> _PROBLEM TO WORK ON_
The required output is the lines below from the line containing "let s := s.drivePins" to the line containing "released; or the", inclusive, retyped exactly. No other lines belong in it.
----------
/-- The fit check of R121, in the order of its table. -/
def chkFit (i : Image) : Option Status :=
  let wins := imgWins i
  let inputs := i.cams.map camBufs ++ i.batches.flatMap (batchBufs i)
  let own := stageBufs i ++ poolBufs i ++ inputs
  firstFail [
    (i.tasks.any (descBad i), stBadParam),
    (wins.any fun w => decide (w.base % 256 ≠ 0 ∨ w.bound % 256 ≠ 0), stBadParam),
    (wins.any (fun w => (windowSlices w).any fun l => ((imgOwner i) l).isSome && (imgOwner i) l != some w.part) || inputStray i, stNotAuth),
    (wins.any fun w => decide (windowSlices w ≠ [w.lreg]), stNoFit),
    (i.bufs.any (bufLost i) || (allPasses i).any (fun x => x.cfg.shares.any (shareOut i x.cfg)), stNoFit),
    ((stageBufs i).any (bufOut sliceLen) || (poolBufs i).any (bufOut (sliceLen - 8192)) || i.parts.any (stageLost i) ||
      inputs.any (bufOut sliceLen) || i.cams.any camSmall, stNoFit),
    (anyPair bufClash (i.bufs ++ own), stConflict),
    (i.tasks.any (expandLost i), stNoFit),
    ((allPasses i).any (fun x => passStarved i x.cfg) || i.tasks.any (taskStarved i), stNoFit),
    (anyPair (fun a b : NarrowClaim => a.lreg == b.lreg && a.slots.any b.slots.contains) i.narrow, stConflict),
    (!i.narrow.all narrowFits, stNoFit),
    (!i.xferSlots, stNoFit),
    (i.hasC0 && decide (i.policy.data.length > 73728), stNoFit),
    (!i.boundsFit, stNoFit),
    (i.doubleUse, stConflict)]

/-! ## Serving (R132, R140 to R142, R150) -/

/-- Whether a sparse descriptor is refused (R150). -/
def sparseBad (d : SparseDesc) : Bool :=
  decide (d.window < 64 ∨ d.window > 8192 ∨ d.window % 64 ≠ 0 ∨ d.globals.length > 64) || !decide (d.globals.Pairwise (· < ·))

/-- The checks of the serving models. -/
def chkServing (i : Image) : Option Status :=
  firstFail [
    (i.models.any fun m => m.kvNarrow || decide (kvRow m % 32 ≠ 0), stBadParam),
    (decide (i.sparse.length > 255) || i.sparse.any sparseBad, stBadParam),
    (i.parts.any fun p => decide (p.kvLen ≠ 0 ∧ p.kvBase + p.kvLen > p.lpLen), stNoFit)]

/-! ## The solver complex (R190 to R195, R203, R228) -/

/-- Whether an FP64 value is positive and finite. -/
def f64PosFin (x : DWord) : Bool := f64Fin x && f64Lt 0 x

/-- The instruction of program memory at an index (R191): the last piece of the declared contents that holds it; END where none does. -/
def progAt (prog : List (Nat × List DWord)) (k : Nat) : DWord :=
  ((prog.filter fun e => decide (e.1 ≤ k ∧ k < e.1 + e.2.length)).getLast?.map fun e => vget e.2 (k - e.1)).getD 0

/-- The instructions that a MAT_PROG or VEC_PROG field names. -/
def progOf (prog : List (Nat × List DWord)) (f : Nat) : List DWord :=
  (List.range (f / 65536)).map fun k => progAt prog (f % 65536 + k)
----------
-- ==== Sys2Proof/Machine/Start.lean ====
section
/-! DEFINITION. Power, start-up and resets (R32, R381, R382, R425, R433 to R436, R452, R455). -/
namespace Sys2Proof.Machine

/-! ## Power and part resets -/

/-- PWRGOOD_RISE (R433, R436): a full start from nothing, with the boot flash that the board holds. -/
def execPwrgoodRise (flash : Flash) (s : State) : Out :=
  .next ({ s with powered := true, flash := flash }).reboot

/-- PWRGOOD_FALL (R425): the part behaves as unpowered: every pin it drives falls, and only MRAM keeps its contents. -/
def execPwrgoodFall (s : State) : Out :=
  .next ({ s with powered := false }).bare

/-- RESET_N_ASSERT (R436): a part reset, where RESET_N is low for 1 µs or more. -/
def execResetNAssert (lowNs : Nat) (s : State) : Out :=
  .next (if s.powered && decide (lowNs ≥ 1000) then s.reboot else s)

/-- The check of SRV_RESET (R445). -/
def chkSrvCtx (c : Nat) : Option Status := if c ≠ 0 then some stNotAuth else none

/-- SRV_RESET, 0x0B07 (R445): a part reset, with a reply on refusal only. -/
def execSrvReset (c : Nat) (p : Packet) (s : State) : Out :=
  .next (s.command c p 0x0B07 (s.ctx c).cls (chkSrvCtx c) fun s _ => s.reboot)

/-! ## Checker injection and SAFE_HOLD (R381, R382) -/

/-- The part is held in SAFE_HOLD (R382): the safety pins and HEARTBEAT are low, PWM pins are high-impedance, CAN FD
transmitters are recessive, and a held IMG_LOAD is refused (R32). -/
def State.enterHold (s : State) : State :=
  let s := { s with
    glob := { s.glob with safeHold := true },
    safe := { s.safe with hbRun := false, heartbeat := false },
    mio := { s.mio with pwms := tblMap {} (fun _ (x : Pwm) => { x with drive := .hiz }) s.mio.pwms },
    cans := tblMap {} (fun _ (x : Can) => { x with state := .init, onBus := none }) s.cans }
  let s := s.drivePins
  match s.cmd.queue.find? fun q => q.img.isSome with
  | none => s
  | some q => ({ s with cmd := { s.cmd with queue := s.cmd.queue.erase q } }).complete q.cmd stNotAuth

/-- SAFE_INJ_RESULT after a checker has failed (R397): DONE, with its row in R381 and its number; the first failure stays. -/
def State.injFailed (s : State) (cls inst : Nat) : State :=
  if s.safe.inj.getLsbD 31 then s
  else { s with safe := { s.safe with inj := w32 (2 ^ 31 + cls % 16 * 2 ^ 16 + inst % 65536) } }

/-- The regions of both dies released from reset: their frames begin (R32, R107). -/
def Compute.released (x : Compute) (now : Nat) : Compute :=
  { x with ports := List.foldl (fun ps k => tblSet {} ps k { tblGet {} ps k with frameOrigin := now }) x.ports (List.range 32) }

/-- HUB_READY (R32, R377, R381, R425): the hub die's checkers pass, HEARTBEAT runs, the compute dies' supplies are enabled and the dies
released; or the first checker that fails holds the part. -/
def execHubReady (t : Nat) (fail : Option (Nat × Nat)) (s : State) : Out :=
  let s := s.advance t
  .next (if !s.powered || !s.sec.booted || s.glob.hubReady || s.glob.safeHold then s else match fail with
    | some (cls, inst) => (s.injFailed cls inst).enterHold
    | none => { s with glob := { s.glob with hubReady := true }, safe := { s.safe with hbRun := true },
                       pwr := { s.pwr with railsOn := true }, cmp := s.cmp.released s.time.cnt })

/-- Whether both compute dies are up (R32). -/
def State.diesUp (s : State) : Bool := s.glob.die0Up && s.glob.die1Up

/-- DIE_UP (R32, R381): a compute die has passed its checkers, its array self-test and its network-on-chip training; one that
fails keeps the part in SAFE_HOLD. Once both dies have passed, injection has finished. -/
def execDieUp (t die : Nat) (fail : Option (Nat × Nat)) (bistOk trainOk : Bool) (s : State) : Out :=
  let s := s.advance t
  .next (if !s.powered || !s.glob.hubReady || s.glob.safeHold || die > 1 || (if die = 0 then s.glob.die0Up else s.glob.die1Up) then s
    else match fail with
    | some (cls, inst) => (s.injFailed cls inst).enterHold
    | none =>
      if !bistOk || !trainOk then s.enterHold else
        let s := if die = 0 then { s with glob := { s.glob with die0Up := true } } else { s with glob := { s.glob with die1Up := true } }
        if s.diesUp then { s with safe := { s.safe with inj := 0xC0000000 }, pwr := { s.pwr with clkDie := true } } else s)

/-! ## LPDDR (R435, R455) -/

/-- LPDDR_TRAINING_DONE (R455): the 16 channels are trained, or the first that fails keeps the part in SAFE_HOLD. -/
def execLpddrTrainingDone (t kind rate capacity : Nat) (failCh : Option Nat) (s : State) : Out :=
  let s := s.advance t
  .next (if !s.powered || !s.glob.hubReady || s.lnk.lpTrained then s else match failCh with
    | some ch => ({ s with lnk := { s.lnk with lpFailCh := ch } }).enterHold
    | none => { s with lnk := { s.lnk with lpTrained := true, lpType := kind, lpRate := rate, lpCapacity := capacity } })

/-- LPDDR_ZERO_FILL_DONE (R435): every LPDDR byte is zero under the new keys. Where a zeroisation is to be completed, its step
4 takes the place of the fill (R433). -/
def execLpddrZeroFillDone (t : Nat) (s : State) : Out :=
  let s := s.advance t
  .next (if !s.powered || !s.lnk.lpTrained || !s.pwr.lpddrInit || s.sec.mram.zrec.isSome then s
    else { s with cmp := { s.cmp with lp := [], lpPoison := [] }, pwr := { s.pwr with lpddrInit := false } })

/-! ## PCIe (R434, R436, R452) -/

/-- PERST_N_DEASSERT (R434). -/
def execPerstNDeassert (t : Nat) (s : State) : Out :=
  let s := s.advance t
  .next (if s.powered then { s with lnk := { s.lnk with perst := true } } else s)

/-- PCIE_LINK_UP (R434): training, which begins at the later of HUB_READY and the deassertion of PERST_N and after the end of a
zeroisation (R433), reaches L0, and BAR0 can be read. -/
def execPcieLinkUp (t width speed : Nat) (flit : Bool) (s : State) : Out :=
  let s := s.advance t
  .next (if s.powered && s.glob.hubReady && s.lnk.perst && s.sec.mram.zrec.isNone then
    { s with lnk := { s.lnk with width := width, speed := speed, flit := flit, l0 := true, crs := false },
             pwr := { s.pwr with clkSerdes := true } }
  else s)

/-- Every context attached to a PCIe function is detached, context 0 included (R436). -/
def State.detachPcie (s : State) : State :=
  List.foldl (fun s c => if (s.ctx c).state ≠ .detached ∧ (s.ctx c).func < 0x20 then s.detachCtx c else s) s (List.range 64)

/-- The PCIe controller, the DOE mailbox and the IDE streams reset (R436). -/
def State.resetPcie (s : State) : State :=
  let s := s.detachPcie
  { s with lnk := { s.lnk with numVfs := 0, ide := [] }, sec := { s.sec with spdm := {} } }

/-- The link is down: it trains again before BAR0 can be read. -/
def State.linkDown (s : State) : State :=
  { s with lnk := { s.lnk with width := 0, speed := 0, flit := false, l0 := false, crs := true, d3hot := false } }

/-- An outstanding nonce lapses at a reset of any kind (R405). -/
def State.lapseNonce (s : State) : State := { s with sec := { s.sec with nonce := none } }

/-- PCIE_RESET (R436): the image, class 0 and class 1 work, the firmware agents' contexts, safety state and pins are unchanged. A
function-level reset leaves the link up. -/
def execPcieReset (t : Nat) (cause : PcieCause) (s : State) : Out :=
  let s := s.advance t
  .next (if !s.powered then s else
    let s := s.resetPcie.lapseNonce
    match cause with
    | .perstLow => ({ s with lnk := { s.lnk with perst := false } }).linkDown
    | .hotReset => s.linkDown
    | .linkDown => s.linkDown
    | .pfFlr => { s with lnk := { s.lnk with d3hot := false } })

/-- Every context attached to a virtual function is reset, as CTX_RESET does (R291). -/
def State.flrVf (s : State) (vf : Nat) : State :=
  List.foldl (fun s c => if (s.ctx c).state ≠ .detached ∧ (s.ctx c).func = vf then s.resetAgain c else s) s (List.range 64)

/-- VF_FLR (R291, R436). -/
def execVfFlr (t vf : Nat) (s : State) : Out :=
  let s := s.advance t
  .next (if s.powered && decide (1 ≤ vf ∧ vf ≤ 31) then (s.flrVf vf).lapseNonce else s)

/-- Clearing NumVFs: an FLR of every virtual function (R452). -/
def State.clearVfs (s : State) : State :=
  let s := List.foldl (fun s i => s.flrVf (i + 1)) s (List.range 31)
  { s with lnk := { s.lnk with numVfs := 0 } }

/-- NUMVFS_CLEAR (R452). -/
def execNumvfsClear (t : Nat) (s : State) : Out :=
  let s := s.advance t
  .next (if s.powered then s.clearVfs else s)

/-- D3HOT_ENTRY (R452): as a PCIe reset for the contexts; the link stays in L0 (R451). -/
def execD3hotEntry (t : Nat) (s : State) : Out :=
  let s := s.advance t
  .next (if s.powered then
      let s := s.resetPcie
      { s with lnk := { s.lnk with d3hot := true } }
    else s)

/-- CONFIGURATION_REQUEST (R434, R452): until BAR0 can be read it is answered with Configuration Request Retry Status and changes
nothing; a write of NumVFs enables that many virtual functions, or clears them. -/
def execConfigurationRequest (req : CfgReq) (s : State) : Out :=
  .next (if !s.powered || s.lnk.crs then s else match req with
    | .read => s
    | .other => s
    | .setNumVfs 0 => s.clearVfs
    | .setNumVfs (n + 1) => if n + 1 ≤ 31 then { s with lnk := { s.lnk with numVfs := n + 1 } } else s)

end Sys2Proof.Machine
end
----------
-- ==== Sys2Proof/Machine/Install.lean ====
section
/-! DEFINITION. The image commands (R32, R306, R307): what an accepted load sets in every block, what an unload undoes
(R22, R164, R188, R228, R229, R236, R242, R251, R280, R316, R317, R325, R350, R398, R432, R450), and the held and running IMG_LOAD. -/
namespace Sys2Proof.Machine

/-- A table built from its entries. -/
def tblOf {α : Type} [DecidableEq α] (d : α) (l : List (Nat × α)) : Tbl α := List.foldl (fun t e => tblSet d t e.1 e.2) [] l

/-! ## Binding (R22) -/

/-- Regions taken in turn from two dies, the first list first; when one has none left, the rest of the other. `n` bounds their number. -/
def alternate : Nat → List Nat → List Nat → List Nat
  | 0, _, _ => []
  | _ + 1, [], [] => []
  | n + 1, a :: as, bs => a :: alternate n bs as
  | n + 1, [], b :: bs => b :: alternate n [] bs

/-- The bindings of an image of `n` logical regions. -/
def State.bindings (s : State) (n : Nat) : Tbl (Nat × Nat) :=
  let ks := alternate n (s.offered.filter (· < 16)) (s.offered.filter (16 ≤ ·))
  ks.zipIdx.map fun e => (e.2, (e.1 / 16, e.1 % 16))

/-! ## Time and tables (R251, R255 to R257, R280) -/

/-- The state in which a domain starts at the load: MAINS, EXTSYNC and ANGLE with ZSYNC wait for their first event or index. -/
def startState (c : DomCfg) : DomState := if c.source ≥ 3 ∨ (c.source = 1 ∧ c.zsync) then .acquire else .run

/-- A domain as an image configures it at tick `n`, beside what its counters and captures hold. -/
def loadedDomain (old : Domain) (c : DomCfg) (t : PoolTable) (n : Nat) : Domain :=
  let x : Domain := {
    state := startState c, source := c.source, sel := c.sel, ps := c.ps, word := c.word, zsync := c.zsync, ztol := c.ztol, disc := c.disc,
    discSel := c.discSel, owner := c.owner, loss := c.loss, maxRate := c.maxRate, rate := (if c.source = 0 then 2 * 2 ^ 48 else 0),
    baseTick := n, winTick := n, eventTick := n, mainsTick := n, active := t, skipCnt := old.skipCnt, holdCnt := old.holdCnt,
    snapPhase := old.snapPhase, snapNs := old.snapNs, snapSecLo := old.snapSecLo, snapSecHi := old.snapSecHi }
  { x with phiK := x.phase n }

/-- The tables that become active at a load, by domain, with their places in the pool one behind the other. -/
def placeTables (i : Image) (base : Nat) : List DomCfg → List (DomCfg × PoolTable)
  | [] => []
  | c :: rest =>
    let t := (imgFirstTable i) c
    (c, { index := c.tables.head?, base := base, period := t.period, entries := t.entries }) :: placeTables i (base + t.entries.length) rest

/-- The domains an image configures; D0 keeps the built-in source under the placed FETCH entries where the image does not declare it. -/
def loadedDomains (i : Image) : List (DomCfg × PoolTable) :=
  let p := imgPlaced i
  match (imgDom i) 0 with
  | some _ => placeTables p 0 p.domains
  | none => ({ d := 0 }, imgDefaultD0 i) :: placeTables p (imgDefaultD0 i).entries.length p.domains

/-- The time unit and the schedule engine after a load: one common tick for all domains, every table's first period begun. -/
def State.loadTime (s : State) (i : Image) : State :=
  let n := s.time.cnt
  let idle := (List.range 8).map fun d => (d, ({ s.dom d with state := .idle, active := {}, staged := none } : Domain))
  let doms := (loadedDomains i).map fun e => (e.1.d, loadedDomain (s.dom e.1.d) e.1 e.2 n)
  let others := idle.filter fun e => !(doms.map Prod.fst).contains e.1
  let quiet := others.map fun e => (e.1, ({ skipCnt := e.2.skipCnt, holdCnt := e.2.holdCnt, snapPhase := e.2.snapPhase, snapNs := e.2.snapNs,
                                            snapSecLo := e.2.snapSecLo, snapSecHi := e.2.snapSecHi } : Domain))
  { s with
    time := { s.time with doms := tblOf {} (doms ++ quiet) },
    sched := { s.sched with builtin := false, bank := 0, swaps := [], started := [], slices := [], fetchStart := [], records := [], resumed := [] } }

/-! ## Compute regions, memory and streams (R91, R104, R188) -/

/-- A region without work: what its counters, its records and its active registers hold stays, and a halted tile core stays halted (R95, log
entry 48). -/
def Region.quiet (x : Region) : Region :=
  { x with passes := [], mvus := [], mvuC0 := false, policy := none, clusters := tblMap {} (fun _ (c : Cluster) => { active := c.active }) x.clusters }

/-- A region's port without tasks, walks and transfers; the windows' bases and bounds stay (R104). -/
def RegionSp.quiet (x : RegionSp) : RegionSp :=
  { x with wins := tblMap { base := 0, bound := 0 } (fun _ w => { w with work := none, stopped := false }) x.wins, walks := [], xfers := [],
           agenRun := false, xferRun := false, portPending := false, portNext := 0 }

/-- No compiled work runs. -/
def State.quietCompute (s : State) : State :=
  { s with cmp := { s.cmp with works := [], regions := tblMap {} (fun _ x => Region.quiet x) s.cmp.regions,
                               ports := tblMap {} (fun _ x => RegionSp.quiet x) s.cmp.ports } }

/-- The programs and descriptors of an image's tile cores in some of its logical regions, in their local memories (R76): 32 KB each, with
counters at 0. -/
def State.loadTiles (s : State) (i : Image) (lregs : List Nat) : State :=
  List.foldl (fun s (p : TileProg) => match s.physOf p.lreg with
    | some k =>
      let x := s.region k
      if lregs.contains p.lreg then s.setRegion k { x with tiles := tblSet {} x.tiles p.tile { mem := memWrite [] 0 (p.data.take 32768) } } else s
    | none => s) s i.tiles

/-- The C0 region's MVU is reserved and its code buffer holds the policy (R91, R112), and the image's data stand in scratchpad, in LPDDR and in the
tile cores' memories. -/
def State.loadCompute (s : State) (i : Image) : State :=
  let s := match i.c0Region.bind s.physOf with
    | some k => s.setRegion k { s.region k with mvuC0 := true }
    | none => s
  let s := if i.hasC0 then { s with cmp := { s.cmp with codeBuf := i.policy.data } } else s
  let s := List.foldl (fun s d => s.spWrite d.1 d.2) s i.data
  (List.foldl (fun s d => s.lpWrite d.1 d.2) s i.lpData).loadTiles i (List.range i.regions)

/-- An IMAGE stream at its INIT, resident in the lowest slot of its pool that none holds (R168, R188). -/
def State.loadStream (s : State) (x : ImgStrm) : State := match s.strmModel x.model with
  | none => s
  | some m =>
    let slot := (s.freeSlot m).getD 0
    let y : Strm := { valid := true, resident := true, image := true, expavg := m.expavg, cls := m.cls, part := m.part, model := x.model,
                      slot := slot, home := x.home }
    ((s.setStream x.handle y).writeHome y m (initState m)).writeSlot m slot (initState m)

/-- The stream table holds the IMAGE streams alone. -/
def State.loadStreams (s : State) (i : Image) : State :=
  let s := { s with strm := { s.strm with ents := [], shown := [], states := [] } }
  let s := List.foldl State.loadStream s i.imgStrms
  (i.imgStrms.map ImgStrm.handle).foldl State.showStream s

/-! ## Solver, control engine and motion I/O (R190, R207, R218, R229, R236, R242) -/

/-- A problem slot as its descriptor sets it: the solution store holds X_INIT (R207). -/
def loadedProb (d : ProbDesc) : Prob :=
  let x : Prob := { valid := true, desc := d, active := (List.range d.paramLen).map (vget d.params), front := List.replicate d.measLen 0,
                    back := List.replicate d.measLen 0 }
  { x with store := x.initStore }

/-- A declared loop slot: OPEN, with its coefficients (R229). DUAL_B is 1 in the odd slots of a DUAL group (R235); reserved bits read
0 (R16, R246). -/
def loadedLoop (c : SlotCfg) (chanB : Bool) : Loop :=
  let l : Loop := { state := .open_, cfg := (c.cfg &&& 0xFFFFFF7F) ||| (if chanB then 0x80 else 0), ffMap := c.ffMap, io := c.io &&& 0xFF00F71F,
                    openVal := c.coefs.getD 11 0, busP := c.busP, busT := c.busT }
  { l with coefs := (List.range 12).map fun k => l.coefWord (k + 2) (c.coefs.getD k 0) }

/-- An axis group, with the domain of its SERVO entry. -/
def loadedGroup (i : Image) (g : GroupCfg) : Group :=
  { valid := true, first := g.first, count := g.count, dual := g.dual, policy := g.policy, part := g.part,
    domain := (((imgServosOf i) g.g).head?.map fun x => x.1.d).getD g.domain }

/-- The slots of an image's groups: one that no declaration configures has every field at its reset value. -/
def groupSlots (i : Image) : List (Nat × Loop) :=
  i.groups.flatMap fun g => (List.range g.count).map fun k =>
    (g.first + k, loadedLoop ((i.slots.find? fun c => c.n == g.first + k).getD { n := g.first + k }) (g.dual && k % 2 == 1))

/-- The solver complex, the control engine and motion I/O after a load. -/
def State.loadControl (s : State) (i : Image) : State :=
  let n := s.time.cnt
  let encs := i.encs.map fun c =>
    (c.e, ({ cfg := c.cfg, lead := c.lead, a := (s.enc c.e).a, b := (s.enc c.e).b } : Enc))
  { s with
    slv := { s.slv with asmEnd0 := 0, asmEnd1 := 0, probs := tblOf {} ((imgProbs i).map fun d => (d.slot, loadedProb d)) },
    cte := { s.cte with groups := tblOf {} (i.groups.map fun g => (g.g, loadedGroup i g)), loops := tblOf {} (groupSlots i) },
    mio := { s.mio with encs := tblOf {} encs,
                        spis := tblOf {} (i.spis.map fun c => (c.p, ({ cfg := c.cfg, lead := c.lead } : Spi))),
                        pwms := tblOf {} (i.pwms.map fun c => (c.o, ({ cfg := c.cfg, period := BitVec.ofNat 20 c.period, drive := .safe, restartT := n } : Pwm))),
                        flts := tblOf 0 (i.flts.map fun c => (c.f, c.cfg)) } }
----------
> _WRITTEN REPLY_
  let s := s.drivePins
  match s.cmd.queue.find? fun q => q.img.isSome with
  | none => s
  | some q => ({ s with cmd := { s.cmd with queue := s.cmd.queue.erase q } }).complete q.cmd stNotAuth

/-- SAFE_INJ_RESULT after a checker has failed (R397): DONE, with its row in R381 and its number; the first failure stays. -/
def State.injFailed (s : State) (cls inst : Nat) : State :=
  if s.safe.inj.getLsbD 31 then s
  else { s with safe := { s.safe with inj := w32 (2 ^ 31 + cls % 16 * 2 ^ 16 + inst % 65536) } }

/-- The regions of both dies released from reset: their frames begin (R32, R107). -/
def Compute.released (x : Compute) (now : Nat) : Compute :=
  { x with ports := List.foldl (fun ps k => tblSet {} ps k { tblGet {} ps k with frameOrigin := now }) x.ports (List.range 32) }

/-- HUB_READY (R32, R377, R381, R425): the hub die's checkers pass, HEARTBEAT runs, the compute dies' supplies are enabled and the dies
released; or the first checker that fails holds the part. -/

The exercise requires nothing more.